Plot showing (A) time in hours and (B) number of clusters identified after partitioning (solid line) and super partitioning (dashed line) data across varying thresholds for minimum intraclass correlation coefficients in the ABRIDGE whole blood gene expression data (n = 865, number of features = 19,428). The default super partition maximum cluster size of 4,000 was used.

Figure 2 shows the time in minutes to Super Partition the ABRIDGE whole blood gene expression data at ILCs of 0.10 and 0.60 for varying maximum cluster sizes (function default value = 4,000). Reasonably, as the maximum cluster size increases and thus the complexity of each super-partition, so does the computation time for both ILCs. The number of features in the reduced data for these cluster sizes range from 949 to 652 or 95.12% reduction in the number of features to 96.67% for an ILC of 0.10, and 15,342 to 15,396 or 21.03% reduction in features to 20.75% for an ILC of 0.60.

Time in minutes to partition ABRIDGE whole blood gene expression with varying maximum cluster sizes.

Figure 2: Time in minutes to partition ABRIDGE whole blood gene expression with varying maximum cluster sizes.

Plot showing time in hours to complete super partition algorithm with an information loss criterion of 0.60 (red) and an information loss criterion of 0.10 (blue) for varying maximum cluster sizes in the ABRIDGE whole blood gene expression dataset. Percent reduction in features for the reduced data are displayed for selected maximum cluster sizes (250, 2,500, 4,500).

Figure 3A shows the time in hours to reduce the three datasets across the full range ([0, 1]) of ILCs. As expected, increasing numbers of features result in longer analysis times. Mid-range ILCs may be computationally expensive due to a large number of clusters and large sizes of clusters being formed, requiring more algorithm steps. Figure 3B shows the percent reduction in the number of features after using Super Partition across the range of ILCs.

Time and data reduction of super partition in varying datasets.
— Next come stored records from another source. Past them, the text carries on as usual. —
-- ==== Sys2Proof/Machine/Transcend.lean ====
section
/-! DEFINITION. FTRANS and TWID (04 R109, R113): series in fixed point with 256 fraction bits, far below every f32
rounding boundary (log 8), then the enclosing f32 values. -/

namespace Sys2Proof.Machine

/-- Fraction bits of the fixed-point numbers. -/
def fixBits : Nat := 256
/-- 1 in fixed point. -/
def fixOne : Nat := 2 ^ fixBits
/-- ⌊π · 2^256⌋. -/
def fixPi : Nat := 0x3243f6a8885a308d313198a2e03707344a4093822299f31d0082efa98ec4e6c89
/-- ⌊ln 2 · 2^256⌋. -/
def fixLn2 : Nat := 0xb17217f7d1cf79abc9e3b39803f2f6af40f343267298b62d8a0d175b8baafa2b

/-- Sum of x^n/n! from term `n` on, `t` being that term: e^x for 0 ≤ x < 1. -/
def expSeries (x : Nat) (fuel n t : Nat) : Nat :=
  match fuel with
  | 0 => 0
  | k + 1 => t + expSeries x k (n + 1) (t * x / fixOne / (n + 1))
/-- e^x in fixed point for 0 ≤ x < 1. -/
def fixExp (x : Nat) : Nat := expSeries x 80 0 fixOne

/-- Alternating sum t − t·x²/((n+1)(n+2)) + …: sine from n = 1, cosine from n = 0. -/
def trigSeries (x2 : Nat) (fuel n t : Nat) : Int :=
  match fuel with
  | 0 => 0
  | k + 1 => (t : Int) - trigSeries x2 k (n + 2) (t * x2 / fixOne / ((n + 1) * (n + 2)))
/-- sin x in fixed point for 0 ≤ x < 2. -/
def fixSin (x : Nat) : Nat := (trigSeries (x * x / fixOne) 50 1 x).toNat
/-- cos x in fixed point for 0 ≤ x < 2. -/
def fixCos (x : Nat) : Nat := (trigSeries (x * x / fixOne) 50 0 fixOne).toNat

/-- z + z³/3 + z⁵/5 + … = atanh z. -/
def atanhSeries (z2 : Nat) (fuel n p : Nat) : Nat :=
  match fuel with
  | 0 => 0
  | k + 1 => p / n + atanhSeries z2 k (n + 2) (p * z2 / fixOne)
/-- ln y in fixed point for y in [1, 2). -/
def fixLn (y : Nat) : Nat :=
  let z := (y - fixOne) * fixOne / (y + fixOne)
  2 * atanhSeries (z * z / fixOne) 90 1 z

/-- `man · 2^exp` as a fixed-point number (cut below 2^−256). -/
def toFix (man : Nat) (exp : Int) : Nat :=
  let e := exp + fixBits
  if 0 ≤ e then man * 2 ^ e.toNat else man / 2 ^ (-e).toNat

/-- A result of a transcendental function: exact, or lying strictly inside the place of its last bit. -/
structure Approx where
  val : FVal
  exact : Bool
  deriving DecidableEq, Repr

/-- An inexact value: the fixed-point magnitude with a last odd bit below it, times 2^shift. -/
def Approx.near (neg : Bool) (fix : Nat) (shift : Int) : Approx :=
  { val := .fin neg (2 * fix + 1) (shift - fixBits - 1), exact := false }
def Approx.exactly (v : FVal) : Approx := { val := v, exact := true }
/-- A positive result beyond every f32 number: below the least one, or above the greatest. -/
def Approx.beyond (below : Bool) : Approx := { val := .fin false 1 (if below then -600 else 600), exact := false }

/-- 2^(n + f) with f in [0, 1) in fixed point. -/
def approxExp2 (n : Int) (f : Nat) : Approx := .near false (fixExp (f * fixLn2 / fixOne)) n

/-- e^x for x = ± m·2^e, with 2^e·m below 2^9. -/
def approxExp (neg : Bool) (m : Nat) (e : Int) : Approx :=
  let x : Int := signedMan neg (toFix m e)
  let n : Int := x / (fixLn2 : Int)
  .near false (fixExp (x - n * fixLn2).toNat) n

/-- log2 of a positive number that is not a power of two, as a signed fixed-point number. -/
def fixLog2 (m : Nat) (e : Int) : Int :=
  let l := Nat.log2 m
  let y := toFix m (-(l : Int))
  ((l : Int) + e) * (fixOne : Int) + (fixLn y * fixOne / fixLn2 : Nat)

/-- ln of a positive number, as a signed fixed-point number. -/
def fixLogE (m : Nat) (e : Int) : Int :=
  let l := Nat.log2 m
  ((l : Int) + e) * (fixLn2 : Int) + (fixLn (toFix m (-(l : Int))) : Nat)

/-- A signed fixed-point number as an inexact result. -/
def Approx.ofFix (x : Int) : Approx := .near (decide (x < 0)) x.natAbs 0

/-- |sin πr| or |cos πr| for r = `a`/2^`k` with 0 < r < 1/2, in fixed point; the cosine stays below 1. -/
def fixTrigPi (cosine : Bool) (a : Nat) (k : Nat) : Nat :=
  let x := a * fixPi / 2 ^ k
  if cosine then min (fixCos x) (fixOne - 1) else fixSin x

/-- sin(π·m·2^e) for a number that is not a multiple of 1/2 (`quarter` false) and cos likewise: e < −1. -/
def approxTrigPi (cosine neg : Bool) (m : Nat) (e : Int) : Approx :=
  let k := (-e).toNat
  let r := m % (2 * 2 ^ k)
  let half := 2 ^ k
  let upper := decide (half ≤ r)
  let r1 := if upper then r - half else r
  let second := decide (half < 2 * r1)
  let r2 := if second then half - r1 else r1
  let sgn := if cosine then (upper != second) else (upper != neg)
  .near sgn (fixTrigPi cosine r2 k) 0

/-- The value of FTRANS function `fn` at a number that is not a NaN, with NV or DZ (R113). -/
def ftransValue (fn : Nat) (x : FVal) : Approx × Flags :=
  let one : FVal := .fin false 1 0
  let zero : FVal := .fin false 0 0
  match fn, x with
  | _, .nan => (.exactly .nan, Flags.none)
  | 0, .inf s | 2, .inf s => (.exactly (if s then zero else .inf false), Flags.none)
  | 1, .inf s | 3, .inf s => if s then (.exactly .nan, Flags.nv) else (.exactly (.inf false), Flags.none)
  | 6, .inf s => (.exactly (.fin s 1 0), Flags.none)
  | _, .inf _ => (.exactly .nan, Flags.nv)
  | 0, .fin s m e =>
    if m == 0 then (.exactly one, Flags.none)
    else if 9 < (Nat.log2 m : Int) + e then (.beyond s, Flags.none)
    else if 0 ≤ e || m % 2 ^ (-e).toNat == 0 then
      let n := signedMan s (if 0 ≤ e then m * 2 ^ e.toNat else m / 2 ^ (-e).toNat)
      ({ val := .fin false 1 n, exact := decide (-149 ≤ n) && decide (n ≤ 127) }, Flags.none)
    else
      let v : Int := signedMan s (toFix m e)
      let n : Int := v / (fixOne : Int)
      (approxExp2 n (v - n * fixOne).toNat, Flags.none)
  | 2, .fin s m e =>
    if m == 0 then (.exactly one, Flags.none)
    else if 9 < (Nat.log2 m : Int) + e then (.beyond s, Flags.none)
    else (approxExp s m e, Flags.none)
  | 1, .fin s m e =>
    if m == 0 then (.exactly (.inf true), Flags.dz)
    else if s then (.exactly .nan, Flags.nv)
    else if m == 2 ^ Nat.log2 m then (.exactly (FVal.ofInt ((Nat.log2 m : Int) + e) 0 false), Flags.none)
    else (Approx.ofFix (fixLog2 m e), Flags.none)
  | 3, .fin s m e =>
    if m == 0 then (.exactly (.inf true), Flags.dz)
    else if s then (.exactly .nan, Flags.nv)
    else if m == 2 ^ Nat.log2 m && (Nat.log2 m : Int) + e == 0 then (.exactly zero, Flags.none)
    else (Approx.ofFix (fixLogE m e), Flags.none)
  | 4, .fin s m e =>
    if 0 ≤ e || m % 2 ^ (-e).toNat == 0 then (.exactly (.fin s 0 0), Flags.none)
    else if m % 2 ^ ((-e).toNat - 1) == 0 then
      (.exactly (.fin (s != ((m / 2 ^ (-e).toNat) % 2 == 1)) 1 0), Flags.none)
    else (approxTrigPi false s m e, Flags.none)
  | 5, .fin _ m e =>
    if 0 ≤ e then (.exactly (.fin (e == 0 && m % 2 == 1) 1 0), Flags.none)
    else if m % 2 ^ (-e).toNat == 0 then (.exactly (.fin ((m / 2 ^ (-e).toNat) % 2 == 1) 1 0), Flags.none)
    else if m % 2 ^ ((-e).toNat - 1) == 0 then (.exactly zero, Flags.none)
    else (approxTrigPi true false m e, Flags.none)
  | _, .fin s m e =>
    if m == 0 then (.exactly (.fin s 0 0), Flags.none)
    else if (Nat.log2 m : Int) + e < -40 then
      ({ val := .fin s (m * 2 ^ 64 - 1) (e - 64), exact := false }, Flags.none)
    else if 6 < (Nat.log2 m : Int) + e then ({ val := .fin s (2 ^ 64 - 1) (-64), exact := false }, Flags.none)
    else
      let t := (toFix m e) * 2
      let n := t / fixLn2
      let w := fixExp (t - n * fixLn2) * 2 ^ n
      ({ val := .fin s (2 * ((w - fixOne) * fixOne / (w + fixOne)) + 1) (-(fixBits : Int) - 1), exact := false }, Flags.none)

/-- FTRANS.fn of f32 bits: exact where the result is representable, else one of the two enclosing values; overflow gives
+∞ (R113). Which of the two is a free value (log 7). -/
def ftransBits (fn : Nat) (a : BitVec 32) : Nat × Flags :=
  let r := ftransValue fn (Fmt.f32.decode a.toNat)
  if r.1.exact then
    let y := Fmt.f32.round .rn r.1.val
    (y.1, r.2 ||| y.2)
  else
    let s := r.1.val.sign
    let toward := Fmt.f32.round .rz r.1.val
    let away := Fmt.f32.round (if s then .rd else .ru) r.1.val
    let fl := r.2 ||| toward.2 ||| away.2
    if (toward.2 &&& Flags.of) != 0#6 then (Fmt.f32.infBits s, fl)
    else if Config.ftransAway fn a then (away.1, r.2 ||| away.2) else (toward.1, r.2 ||| toward.2)

/-- cos (or sin) of 2πk/2^logn correctly rounded to f32, an exact zero as +0 (R109). -/
def twidBits (cosine : Bool) (k logn : Nat) : Nat :=
  let n := 2 ^ logn
  let j := k % n
  -- 2πj/n = π · (2j) · 2^(−logn)
  let r := if cosine then ftransValue 5 (.fin false (2 * j) (-(logn : Int)))
           else ftransValue 4 (.fin false (2 * j) (-(logn : Int)))
  match r.1.val with
  | .fin s m e => if m == 0 then 0 else (Fmt.f32.round .rn (.fin s m e)).1
  | v => (Fmt.f32.round .rn v).1

end Sys2Proof.Machine
end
Figure 3: Time and data reduction of super partition in varying datasets.

Plots showing (A) time in hours to complete the Partition algorithm and (B) percent reduction in features after partitioning data across varying thresholds for minimum intraclass correlation coefficients. ABRIDGE whole blood gene expression data is shown in green, TCGA scRNA-seq data in pink, and ABRIDGE whole blood 450 k DNA methylation in blue.

Additionally, the entire ABRIDGE 450k DNA methylation data (n = 705, number of features = 449,580) was partitioned with an ILC of 0.50, resulting in 62.75% reduction in features. This analysis took 4,374.40 min or just under 73 h to complete and required 45 GB of memory with a single CPU.

Conclusion

A limitation of the approach is that some sets of features may not be fully reduced. Feature reduction is only considered within each super-partition cluster, meaning that even if the information loss for combining super-partitions is below the user-specified information loss threshold, these clusters will not be combined. Additionally, given that current strategy to recombine results after applying Partition to each super-partition cluster requires sequential information, it is not feasible to run Super Partition in a multiprocessing environment. Future directions include a rework of this strategy to allow for parallel processing which could further reduce computational time.
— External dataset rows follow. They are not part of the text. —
def State.reachEnd (s : State) (c : Copy) (e : ChunkEnd) (w : Nat) (n : Need) : Reached :=
  match e with
  | .at_ sp a => .ok sp a
  | .virt va => match s.reachNow c.ctx (some c.b) va w n with
    | .ok sp a _ => .ok sp a
    | .fault cause => if serviceable cause then .suspend cause va else .abandon 3 cause va
    | .miss => .suspend 1 va
  | _ => .abandon 7 0 0

/-! ### Moving a chunk (R236 to R238, R447) -/

/-- The value a reducing copy leaves in an element run of `w` bytes (R237). -/
def combineRun (red ty w t x : Nat) : Nat × Flags :=
  let ew := elemWidth ty
  let flt := ty == 3 || ty == 6 || ty == 7 || ty == 8
  mapElems ew (fun e =>
    let a := elemAt ew t e
    let b := elemAt ew x e
    if flt then (if red == 1 then (fmtOf ty).addBits .rn a b else minMax (red == 2) false (fmtOf ty) a b)
    else
      let i := bitsToInt (signedTy ty) ew a
      let j := bitsToInt (signedTy ty) ew b
      if red == 1 then narrow true ty (i + j)
      else ((if (red == 2) == decide (j < i) then b else a), Flags.none)) (8 * w / ew)

/-- A unit written clean or from poison: a sector all of whose units were written clean is clean again (R238, R447). -/
def State.markUnit (s : State) (c : Copy) (sp : Space) (a w : Nat) (bad : Bool) : State × Copy :=
  let k := sp.sectorKey (sectorOf a)
  if bad then (s.setPoison sp a, { c with clean := Table.put c.clean k 0 })
  else
    let bits := (List.range w).foldl (fun m j => m ||| (1 <<< ((a + j) % 128))) (Table.get 0 c.clean k)
    let s := if bits == 2 ^ 128 - 1 then s.clearPoison sp a else s
    (s, { c with clean := Table.put c.clean k bits })

/-- Moves one chunk between two resolved places; without a source it writes zeros, a reducing copy too (R237, R250). -/
def State.moveChunk (s : State) (c : Copy) (src : Option (Space × Nat)) (dsp : Space) (da : Nat) : State × Copy :=
  let w := c.chunk
  let bad := match src with
    | some (sp, a) => s.poisoned sp a
    | none => false
  let r := match src with
    | none => (0, Flags.none)
    | some (sp, a) => if c.red == 0 then (s.load sp a w, Flags.none) else combineRun c.red c.ty w (s.load dsp da w) (s.load sp a w)
  let s := (s.store dsp da w r.1)
  let s := if dsp == .main then s.dropNear c.core (sectorOf da) else s
  s.markUnit { c with flags := c.flags ||| r.2, done := c.done + 1 } dsp da w bad

/-- The copy is abandoned: units not reached keep their bytes; the first fault code stays (R238). -/
def State.abandonCopy (s : State) (id : Nat) (c : Copy) (code va : Nat) : State :=
  { s with copies := Table.put s.copies id { c with fc := if c.fc == 0 then code else c.fc, done := c.chunks, stuck := none } }.faultReport
    c.core c.ctx (32768 + c.b) va

/-- The copy is suspended at its chunk; that of a block that is out belongs to its image from then on; one of a context that is being torn down is
abandoned (R238, R239, R409). -/
def State.suspendCopy (s : State) (id : Nat) (c : Copy) (cause va access : Nat) : State :=
  if (s.context c.ctx).ending then { s with copies := Table.put s.copies id { c with done := c.chunks } }
  else
    let f := s.raiseFault c.ctx va cause 3 access (unitOfCore c.core)
    { f.2 with copies := Table.put f.2.copies id { c with stuck := some f.1, saved := (s.block c.b).place == .out } }

/-- The index entry that a gather or scatter row takes: nothing where it reaches the limit (R250). -/
def State.rowIndex (s : State) (c : Copy) (x e : Nat) : Except Reached (Option Nat) :=
  if rbOp x == 0 then .ok (some (coords x e 1))
  else
    let a := blockBytes x 88 8 + 4 * coords x e 1
    match s.reachEnd c (s.sideEnd c.b (fieldOf (blockBytes x 100 1) 0 2) (a : Int) 4) 4 Need.read with
    | .ok sp p =>
      let v := s.load sp p 4
      .ok (if v < blockBytes x 96 4 then some v else none)
    | r => .error r

/-- The two ends of the next chunk. -/
def State.chunkEnds (s : State) (c : Copy) : Except Reached (ChunkEnd × ChunkEnd) :=
  match c.block with
  | none => .ok (c.src.end_ c.done, c.dst.end_ c.done)
  | some x =>
    let per := 2 ^ rbLsz x / c.chunk
    let e := c.done / per
    let off := c.done % per * c.chunk
    let i1 := coords x e 1
    let src := fun (i : Nat) => s.sideEnd c.b (fieldOf x 28 2) (rbAddress x 0 e i off) c.chunk
    let dst := fun (i : Nat) => s.sideEnd c.b (fieldOf x 30 2) (rbAddress x 1 e i off) c.chunk
    match s.rowIndex c x e with
    | .error r => .error r
    | .ok none => if rbOp x == 1 then .ok (.nothing, dst i1) else .ok (src i1, .nothing)
    | .ok (some v) => if rbOp x == 1 then .ok (src v, dst i1) else if rbOp x == 2 then .ok (src i1, dst v) else .ok (src i1, dst i1)

/-- One resolved chunk of a copy: its source, nothing for zeros, and its destination, nothing for one that is skipped. -/
structure CopyPiece where
  src : Option (Space × Nat)
  dst : Option (Space × Nat)
  deriving DecidableEq, Repr

/-- The places of the next chunk, or what stops it with the access that does (R238). -/
def State.chunkPlaces (s : State) (c : Copy) : Except (Reached × Nat) CopyPiece :=
  match s.chunkEnds c with
  | .error r => .error (r, 0)
  | .ok (_, .nothing) => .ok { src := none, dst := none }
  | .ok (src, dst) =>
    let from_ : Except Reached (Option (Space × Nat)) := match src with
      | .nothing => .ok none
      | e => match s.reachEnd c e c.chunk Need.read with
        | .ok sp a => .ok (some (sp, a))
        | r => .error r
    match from_ with
    | .error r => .error (r, 0)
    | .ok p =>
      match s.reachEnd c dst c.chunk (if c.red == 0 then Need.write else { r := true, w := true }) with
      | .ok dsp da => .ok { src := p, dst := some (dsp, da) }
      | r => .error (r, 1)

/-- The places of the next `n` chunks. -/
def State.unitPlaces (s : State) (c : Copy) (n : Nat) : Except (Reached × Nat) (List CopyPiece) :=
  match n with
  | 0 => .ok []
  | k + 1 =>
    match s.chunkPlaces c with
    | .error e => .error e
    | .ok h => match s.unitPlaces { c with done := c.done + 1 } k with
      | .error e => .error e
      | .ok hs => .ok (h :: hs)

/-- Chunks in the copy's next unit; a chunk that is skipped is a unit by itself. -/
def State.unitChunks (s : State) (c : Copy) : Nat :=
  match s.chunkEnds c with
  | .ok (_, .virt va) => c.unit (va : Int)
  | .ok (_, .at_ _ a) => c.unit (a : Int)
  | _ => 1

/-- Moves the next 16-byte unit of a copy that is neither suspended nor done: whole, or not at all where it stops (R236, R238). -/
def State.stepCopy (s : State) (id : Nat) (c : Copy) : State :=
  match s.unitPlaces c (s.unitChunks c) with
  | .error (.abandon code cause va, _) => (s.abandonCopy id c code va).reportCause cause c.core c.ctx va
  | .error (.suspend cause va, access) => s.suspendCopy id c cause va access
  | .error (.ok _ _, _) => s
  | .ok hs =>
    let p := hs.foldl (fun (p : State × Copy) h => match h.dst with
      | none => (p.1, { p.2 with done := p.2.done + 1 })
      | some d => p.1.moveChunk p.2 h.src d.1 d.2) (s, c)
    { p.1 with copies := Table.put p.1.copies id p.2 }

/-- A block other than the copy's own, whose shared memory its next unit reads or writes, is moving (R411). -/
def State.copyHeld (s : State) (c : Copy) : Bool :=
  let moving := fun (e : ChunkEnd) => match e with
    | .at_ (.shared b) _ => b != c.b && (s.block b).place == .moving
    | _ => false
  match s.chunkEnds c with
  | .ok (src, dst) => moving src || moving dst
  | .error _ => false

/-- Moves up to `n` units. -/
def State.runCopy (s : State) (id n : Nat) : State :=
  match n with
  | 0 => s
  | k + 1 =>
    match Table.find s.copies id with
    | none => s
    | some c => if c.stuck.isSome || c.chunks ≤ c.done || s.copyHeld c then s else ((s.stepCopy id c).pulse c.ctx).runCopy id k

/-- Every store and atomic issued earlier by the group has been acknowledged, logged ones included (R235). -/
def State.sourceReady (s : State) (id : Nat) (c : Copy) : Bool :=
  s.reqs.all (fun e => !(e.2.b == c.b && e.2.g == c.g && e.2.kind.writes && decide (e.1 < id)))

/-- The copy could move something now. -/
def State.servable (s : State) (id : Nat) (c : Copy) : Bool :=
  c.stuck.isNone && !c.saved && decide (c.done < c.chunks) && (c.started || s.sourceReady id c) && !s.copyHeld c

/-- The block whose turn it is on a core's copy engine: the next one after that served last, among those with something to move (R234). -/
def State.ceTurn (s : State) (core : Nat) : Option Nat :=
  let bs := (s.copies.filter (fun e => e.2.core == core && s.servable e.1 e.2)).map (fun e => e.2.b)
  let last := (s.core core).ceLast
  let least := fun (l : List Nat) => l.foldl (fun (m : Option Nat) b => match m with | some x => some (min x b) | none => some b) none
  (least (bs.filter (fun b => last < b))).orElse (fun _ => least bs)

/-- COPY_SOURCE_START: copy `id` may read its source from now on; where it is its block's turn, one request of up to `n` units and 128 bytes is served,
in address order (R234 to R236; log 4). A copy of a block that is out does not go on from a suspension until the block is back (R239). -/
def execCopySourceStart (id n : Nat) (s : State) : Host.Outcome State Fault Refusal :=
  match Table.find s.copies id with
  | none => .next s
  | some c =>
    if s.coreFrozen c.core || !(c.started || s.sourceReady id c) then .next s
    else if s.foreign c.core c.ctx then .next (s.isolate 4 1 c.core c.ctx 0)
    else
      let s := { s with copies := Table.put s.copies id { c with started := true } }
      if n != 0 && s.servable id c && s.ceTurn c.core == some c.b then .next ((s.modCore c.core (fun k => { k with ceLast := c.b })).runCopy id (min n 8))
      else .next s

/-- A tag after one of its copies completes: at a count of 0 its bit is set (R240). -/
def Block.tagDone (bl : Block) (n : Nat) : Block :=
  let k := Table.get 0 bl.tcount n - 1
  { bl with tcount := Table.set 0 bl.tcount n k, tgm := if k == 0 then bl.tgm ||| (1#64 <<< n) else bl.tgm }

/-- COPY_COMPLETE: a copy whose last chunk is written counts into its barrier object, updates its tag and frees its slot (R232,
R240, R244). -/
def execCopyComplete (id : Nat) (s : State) : Host.Outcome State Fault Refusal :=
  match Table.find s.copies id with
  | none => .next s
  | some c =>
    if !(c.started && c.stuck.isNone && !c.saved && !s.coreFrozen c.core && decide (c.chunks ≤ c.done)) then .next s
    else
      let s := { s with copies := Table.erase s.copies id }
      let s := match c.bo with
        | some (sp, a) => s.updateBo sp a (c.len : Int) false c.fc c.flags.toNat
        | none => s
      .next (match c.tag with
        | some n => s.modBlock c.b (fun bl => bl.tagDone n)
        | none => s)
The proposed solution approximates the original Partition method. That is, Genie is also an agglomerative algorithm, and it is solely used for an initial super-partition step, thus differences are likely to be modest. Information loss constraint and distance metric flexibility, feature mapping, and all other strengths and options of Partition are preserved in Super Partition. Application to real data shows that Super Partition greatly reduces computation time when directly compared to the original Partition algorithm and exponentially increases the number of features the algorithm is capable of handling.
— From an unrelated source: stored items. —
-- ==== Sys2Proof/Machine/Near.lean ====
section
/-! DEFINITION. Near grids, streamed mode and searches: the launching instructions, and the events of stack controllers and homes (13 R359 to
R379). -/

namespace Sys2Proof.Machine

/-! ### Pages translated at issue (R365, R373) -/

/-- A page a launch names: its first named byte, whether it is written, and, for a page of a slice, the slice's first byte with the engine it
must belong to, if one is given. -/
structure PagePlan where
  va : Nat
  write : Bool := false
  slice : Option (Nat × Option Nat) := none
  deriving DecidableEq, Repr

/-- The pages of a range. -/
def rangePages (va n : Nat) (write : Bool) : List PagePlan :=
  if n == 0 then []
  else (List.range ((va + n - 1) / 65536 + 1 - va / 65536)).map (fun k =>
    { va := if k == 0 then va else (va / 65536 + k) * 65536, write := write })

/-- The leaf of a page for the launching context, or the cause for which it fails; the window region is closed to it (R383). -/
def State.nearLeaf (s : State) (ctx va : Nat) (n : Need) : Except Nat Leaf :=
  if windowBase ≤ va then .error 8
  else
    let l : Except Nat Leaf := match Table.find s.tlb (pageKey ctx va) with
      | some l => .ok l
      | none => s.walk ctx va
    match l with
    | .error c => .error c
    | .ok l => match s.leafCause ctx l n with
      | some c => .error c
      | none => .ok l

/-- The frame of the 64 KiB page of an address. -/
def Leaf.page (l : Leaf) (va : Nat) : Nat := l.frame + va % 2 ^ l.shift / 65536 * 65536

/-- The engine, 64 × stack + pseudo-channel, whose pseudo-channel holds a physical address (R360, R387). -/
def engineOf (lsplit pa : Nat) : Nat := 64 * (rowOf lsplit pa).1 + (rowOf lsplit pa).2.1

/-- A page of a slice is stack-local, in the slice's first pseudo-channel, and in that of the given engine (R360, R365, R372). -/
def State.sliceOk (s : State) (ctx : Nat) (l : Leaf) (va : Nat) (slice : Option (Nat × Option Nat)) : Bool :=
  match slice with
  | none => true
  | some (first, want) =>
    match s.nearLeaf ctx first Need.read with
    | .error _ => false
    | .ok f =>
      let e := engineOf s.lsplit (f.page first)
      l.near && f.near && engineOf s.lsplit (l.page va) == e && (match want with
        | some w => w == e
        | none => true)

/-- What the page loop comes to. -/
inductive PagesGot where
  | held (pages : List (Nat × Nat))
  /-- Page `k` fails with a cause. -/
  | fault (k va cause access : Nat)
  /-- Page `k` of a slice lies where it may not. -/
  | bound (k va : Nat)
  deriving DecidableEq, Repr

/-- The page loop from page `pix` on (R365). -/
def State.pageLoop (s : State) (ctx : Nat) (plans : List PagePlan) (k pix : Nat) (acc : List (Nat × Nat)) : PagesGot :=
  match plans with
  | [] => .held acc.reverse
  | p :: rest =>
    if k < pix then s.pageLoop ctx rest (k + 1) pix acc
    else match s.nearLeaf ctx p.va (if p.write then Need.write else Need.read) with
      | .error c => .fault k p.va c (if p.write then 1 else 0)
      | .ok l =>
        if s.sliceOk ctx l p.va p.slice then s.pageLoop ctx rest (k + 1) pix ((p.va / 65536, l.page p.va) :: acc) else .bound k p.va

/-- The failure of a page loop at page `k`: a serviceable fault parks every thread, anything else traps it; pix stands at the page (R365). The record
names a stack controller, which translates for the launch (R393, R397); which one is open (log 130). -/
def State.pageFail (s : State) (i : Issue) (k va cause access : Nat) : State :=
  let s := s.setPix i k
  if serviceable cause then
    let t := firstLane i.path
    let f := s.raiseFault (s.block i.b).ctx va cause 4 access (4 * (Config.pageStack (va / 65536) % 12))
    ((f.2.parkOnFault i t f.1 (faultTrap va cause access)).parkAll i t true).endPass i
  else s.trapPath i (faultTrap va cause access)

/-- The loop from pix, then every page again from the first, so that each one is held; after that the release of the whole group, then
`go` with the pages (R272, R365). A handler's pix at or above the page count starts at the end. -/
def State.launchPages (s : State) (i : Issue) (plans : List PagePlan) (go : State → List (Nat × Nat) → State) : State :=
  let ctx := (s.block i.b).ctx
  let s := s.takePix i
  if s.pixTaken i then s.holdPath i .pix
  else
    let fail := fun (k va c a : Nat) => s.pageFail i k va c a
    let bound := fun (k va : Nat) => (s.setPix i k).trapPath i (boundTrap va 0xFF)
    match s.pageLoop ctx plans 0 (s.group i.gk).pix.toNat [] with
    | .fault k va c a => fail k va c a
    | .bound k va => bound k va
    | .held _ => match s.pageLoop ctx plans 0 0 [] with
      | .fault _ va c a => fail plans.length va c a
      | .bound _ va => bound plans.length va
      | .held pages =>
        if s.storesDone i s.nextId then go (s.setPix i 0) pages else (s.setPix i plans.length).holdPath i .fence

/-! ### The near launch record (R363, R364) -/

/-- Field of a record held as a number. -/
def byteField (x lo n : Nat) : Nat := x / 256 ^ lo % 256 ^ n

/-- The limits of R363 that fail as BUFFER_BOUND. -/
def recordBound (x : Nat) (streamed : Bool) : Bool :=
  let len := byteField x 8 2
  let size := byteField x 12 4
  decide (len < 1) || decide (16384 < len) || decide (1024 < byteField x 10 2) || decide (size < 1) || decide (16384 < size)
    || byteField x 36 1 != streamed.toNat || byteField x 37 3 != 0
    || decide (2 ^ 57 ≤ byteField x 0 8) || decide (2 ^ 57 ≤ byteField x 16 8) || decide (2 ^ 57 ≤ byteField x 24 8)
/-- Those that fail as ALIGN: the first misaligned address. -/
def recordAlign (x : Nat) : Option Nat :=
  if byteField x 0 8 % 4 != 0 then some (byteField x 0 8)
  else if byteField x 16 8 % 8 != 0 then some (byteField x 16 8)
  else if byteField x 24 8 % 32 != 0 then some (byteField x 24 8)
  else none

/-- The range of an affinity record in bytes. -/
def affinityRange (r : BitVec 128) : Nat := recExtent r * 2 ^ recLsz r
/-- The affinity record fails a rule other than alignment (R364). -/
def affinityBound (r : BitVec 128) (slice : Nat) (streamed : Bool) : Bool :=
  let unit := slice * 65536
  let n := affinityRange r / unit
  recMalformed r || recSwz r != 0 || !(recField r 96 24 == 0 || recField r 96 24 == 2 ^ recLsz r) || affinityRange r % unit != 0
    || n == 0 || decide (65536 < n) || (streamed && n != 1)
We showed that maximum cluster size is inversely related to computation time, and as stated, there is a lower bound on the number of features which is dependent on maximum cluster size. Across the full range of maximum cluster sizes tested, there is a five-fold and eight-fold increase in computation times for ILCs of 0.60 and 0.10, respectively. However, the largest change in percent reduction in features occurs between a maximum cluster size of 250 and 2,500, and in this region, there is a 350% increase in computation time and less than a half-percent increase in percent reduction in features for an ILC of 0.60. Comparatively, for the analysis using an ILC of 0.10, there is also a 350% increase in computation time and a 27.29% increase in feature reduction. Therefore, we note the trade-off between dimension reduction and computation time, particularly for small ILCs. Users should consider analysis priorities when choosing these parameters.

The Super Partition algorithm is a fast, flexible way to reduce datasets while preserving information and interpretability of results, now feasible for datasets with hundreds of thousands of features.

Supplemental Information

Example code for running Super Partition.

This code includes a query to a portion of the data used for analysis as well as an example of how to complete the full analysis.

DOI: 10.7717/peerj.18580/supp-1

Acknowledgements

The authors would like to thank the study participants.

Additional Information and Declarations

Competing Interests

The authors declare that they have no competing interests.

Author Contributions

Katelyn J. Queen conceived and designed the experiments, performed the experiments, analyzed the data, prepared figures and/or tables, authored or reviewed drafts of the article, and approved the final draft.

Malcolm Barrett analyzed the data, authored or reviewed drafts of the article, and approved the final draft.

Joshua Millstein conceived and designed the experiments, authored or reviewed drafts of the article, and approved the final draft.

Data Availability

The following information was supplied regarding data availability:

The example code is available in the Supplemental File. The Super Partition algorithm code is available at GitHub and CRAN:

- https://github.com/USCbiostats/partition/blob/master/R/super_partition.R.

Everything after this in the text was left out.